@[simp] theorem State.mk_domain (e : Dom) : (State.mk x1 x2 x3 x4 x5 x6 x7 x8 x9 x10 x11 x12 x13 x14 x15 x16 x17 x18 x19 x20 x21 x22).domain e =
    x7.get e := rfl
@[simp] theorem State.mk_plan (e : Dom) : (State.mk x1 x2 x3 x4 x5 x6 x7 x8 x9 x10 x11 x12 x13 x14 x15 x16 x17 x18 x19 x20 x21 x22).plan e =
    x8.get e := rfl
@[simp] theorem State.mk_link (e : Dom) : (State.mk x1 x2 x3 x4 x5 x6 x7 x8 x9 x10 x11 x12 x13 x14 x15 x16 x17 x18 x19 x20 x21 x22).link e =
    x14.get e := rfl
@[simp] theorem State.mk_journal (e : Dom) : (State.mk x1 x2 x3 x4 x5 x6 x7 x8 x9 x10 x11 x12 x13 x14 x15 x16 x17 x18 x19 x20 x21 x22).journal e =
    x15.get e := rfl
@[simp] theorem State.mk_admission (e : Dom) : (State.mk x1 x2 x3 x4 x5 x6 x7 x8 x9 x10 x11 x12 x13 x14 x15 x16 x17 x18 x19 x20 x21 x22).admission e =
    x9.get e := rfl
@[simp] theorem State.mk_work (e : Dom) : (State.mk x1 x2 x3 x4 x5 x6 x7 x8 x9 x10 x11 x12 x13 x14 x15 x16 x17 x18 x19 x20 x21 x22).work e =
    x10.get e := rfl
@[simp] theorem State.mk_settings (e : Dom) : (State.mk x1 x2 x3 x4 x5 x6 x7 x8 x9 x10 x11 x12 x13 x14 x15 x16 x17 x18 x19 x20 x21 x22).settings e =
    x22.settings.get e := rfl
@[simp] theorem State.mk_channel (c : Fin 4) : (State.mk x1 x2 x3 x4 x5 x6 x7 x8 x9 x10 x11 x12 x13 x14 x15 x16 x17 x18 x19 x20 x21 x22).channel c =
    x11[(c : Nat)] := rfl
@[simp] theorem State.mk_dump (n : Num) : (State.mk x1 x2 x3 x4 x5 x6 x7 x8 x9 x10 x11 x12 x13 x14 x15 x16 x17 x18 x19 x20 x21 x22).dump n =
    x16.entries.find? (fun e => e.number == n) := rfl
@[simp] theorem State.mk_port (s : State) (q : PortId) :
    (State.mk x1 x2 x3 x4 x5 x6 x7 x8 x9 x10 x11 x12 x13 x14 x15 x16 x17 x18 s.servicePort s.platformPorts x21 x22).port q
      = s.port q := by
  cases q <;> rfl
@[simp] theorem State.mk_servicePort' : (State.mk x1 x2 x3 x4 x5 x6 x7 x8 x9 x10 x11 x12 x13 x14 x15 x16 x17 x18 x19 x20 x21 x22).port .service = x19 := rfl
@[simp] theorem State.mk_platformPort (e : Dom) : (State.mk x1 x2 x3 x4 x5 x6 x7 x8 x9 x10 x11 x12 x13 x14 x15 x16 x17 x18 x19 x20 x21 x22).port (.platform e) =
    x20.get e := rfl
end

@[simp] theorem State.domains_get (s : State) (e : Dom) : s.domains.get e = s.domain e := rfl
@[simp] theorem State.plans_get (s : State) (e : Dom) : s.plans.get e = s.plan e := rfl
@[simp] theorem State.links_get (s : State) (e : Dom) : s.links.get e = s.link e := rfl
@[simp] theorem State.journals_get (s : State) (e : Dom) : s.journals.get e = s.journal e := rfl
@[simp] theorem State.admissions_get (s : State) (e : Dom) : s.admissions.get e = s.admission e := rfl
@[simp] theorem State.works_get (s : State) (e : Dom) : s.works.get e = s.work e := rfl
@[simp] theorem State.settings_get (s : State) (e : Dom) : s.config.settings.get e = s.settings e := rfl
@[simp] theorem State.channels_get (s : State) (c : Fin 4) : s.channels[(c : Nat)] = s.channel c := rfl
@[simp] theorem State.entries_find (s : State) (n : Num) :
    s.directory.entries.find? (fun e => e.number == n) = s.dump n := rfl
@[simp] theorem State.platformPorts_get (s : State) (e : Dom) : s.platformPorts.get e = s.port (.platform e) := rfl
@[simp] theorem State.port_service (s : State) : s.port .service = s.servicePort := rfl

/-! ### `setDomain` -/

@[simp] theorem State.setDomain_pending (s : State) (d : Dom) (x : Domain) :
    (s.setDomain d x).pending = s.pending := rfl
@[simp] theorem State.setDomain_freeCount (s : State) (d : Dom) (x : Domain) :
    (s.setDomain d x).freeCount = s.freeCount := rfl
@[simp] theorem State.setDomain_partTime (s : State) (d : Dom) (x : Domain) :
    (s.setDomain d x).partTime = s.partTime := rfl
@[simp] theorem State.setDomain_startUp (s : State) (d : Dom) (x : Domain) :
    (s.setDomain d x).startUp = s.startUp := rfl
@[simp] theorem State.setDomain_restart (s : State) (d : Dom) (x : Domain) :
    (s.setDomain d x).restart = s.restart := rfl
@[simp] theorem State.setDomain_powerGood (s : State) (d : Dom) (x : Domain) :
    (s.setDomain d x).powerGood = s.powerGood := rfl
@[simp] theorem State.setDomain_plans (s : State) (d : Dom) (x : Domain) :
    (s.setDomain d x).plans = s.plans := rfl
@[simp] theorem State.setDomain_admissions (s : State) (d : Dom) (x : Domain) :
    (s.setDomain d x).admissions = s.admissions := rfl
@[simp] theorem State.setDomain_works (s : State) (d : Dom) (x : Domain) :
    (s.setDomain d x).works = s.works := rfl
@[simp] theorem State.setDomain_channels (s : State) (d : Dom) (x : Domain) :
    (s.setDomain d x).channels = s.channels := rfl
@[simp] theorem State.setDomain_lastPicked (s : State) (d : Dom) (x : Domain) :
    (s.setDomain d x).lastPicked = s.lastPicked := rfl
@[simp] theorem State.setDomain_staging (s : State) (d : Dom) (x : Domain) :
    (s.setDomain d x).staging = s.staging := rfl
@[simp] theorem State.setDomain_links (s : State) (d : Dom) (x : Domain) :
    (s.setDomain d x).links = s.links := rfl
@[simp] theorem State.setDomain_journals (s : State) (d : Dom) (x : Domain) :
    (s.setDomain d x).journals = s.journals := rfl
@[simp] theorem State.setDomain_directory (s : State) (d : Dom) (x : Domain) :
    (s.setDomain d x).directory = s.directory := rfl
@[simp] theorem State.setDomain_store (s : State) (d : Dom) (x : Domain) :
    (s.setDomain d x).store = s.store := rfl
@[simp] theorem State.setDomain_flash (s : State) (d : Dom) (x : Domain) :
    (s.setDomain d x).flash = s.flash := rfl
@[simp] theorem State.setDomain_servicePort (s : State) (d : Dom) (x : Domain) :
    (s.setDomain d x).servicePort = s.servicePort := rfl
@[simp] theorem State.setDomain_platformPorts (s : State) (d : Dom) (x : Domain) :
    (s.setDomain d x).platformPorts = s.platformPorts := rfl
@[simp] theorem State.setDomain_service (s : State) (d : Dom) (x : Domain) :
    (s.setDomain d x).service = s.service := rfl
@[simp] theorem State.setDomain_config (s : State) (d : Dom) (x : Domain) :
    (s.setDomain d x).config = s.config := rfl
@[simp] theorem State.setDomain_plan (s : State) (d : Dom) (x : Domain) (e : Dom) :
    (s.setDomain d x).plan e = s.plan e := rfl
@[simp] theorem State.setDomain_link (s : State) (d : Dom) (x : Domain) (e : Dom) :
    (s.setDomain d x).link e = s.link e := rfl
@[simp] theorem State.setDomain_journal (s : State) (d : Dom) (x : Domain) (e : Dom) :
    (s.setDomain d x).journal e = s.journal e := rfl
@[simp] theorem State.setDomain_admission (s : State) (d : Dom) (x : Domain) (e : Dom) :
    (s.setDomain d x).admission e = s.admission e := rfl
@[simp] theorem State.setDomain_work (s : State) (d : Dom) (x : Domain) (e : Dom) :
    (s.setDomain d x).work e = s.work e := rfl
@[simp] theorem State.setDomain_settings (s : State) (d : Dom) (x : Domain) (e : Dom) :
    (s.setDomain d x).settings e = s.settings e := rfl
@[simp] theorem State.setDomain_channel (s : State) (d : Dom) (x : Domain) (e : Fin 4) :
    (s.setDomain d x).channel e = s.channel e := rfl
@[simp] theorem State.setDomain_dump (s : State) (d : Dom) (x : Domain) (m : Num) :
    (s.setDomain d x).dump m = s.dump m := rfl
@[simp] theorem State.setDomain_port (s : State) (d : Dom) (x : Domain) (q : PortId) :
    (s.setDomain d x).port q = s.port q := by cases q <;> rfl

========================

What you should do: Give the lines again, exactly as they stand, from the beginning of the data through the line with "x8.get e := rfl".

Problem solution:
@[simp] theorem State.mk_domain (e : Dom) : (State.mk x1 x2 x3 x4 x5 x6 x7 x8 x9 x10 x11 x12 x13 x14 x15 x16 x17 x18 x19 x20 x21 x22).domain e =
    x7.get e := rfl
@[simp] theorem State.mk_plan (e : Dom) : (State.mk x1 x2 x3 x4 x5 x6 x7 x8 x9 x10 x11 x12 x13 x14 x15 x16 x17 x18 x19 x20 x21 x22).plan e =
    x8.get e := rfl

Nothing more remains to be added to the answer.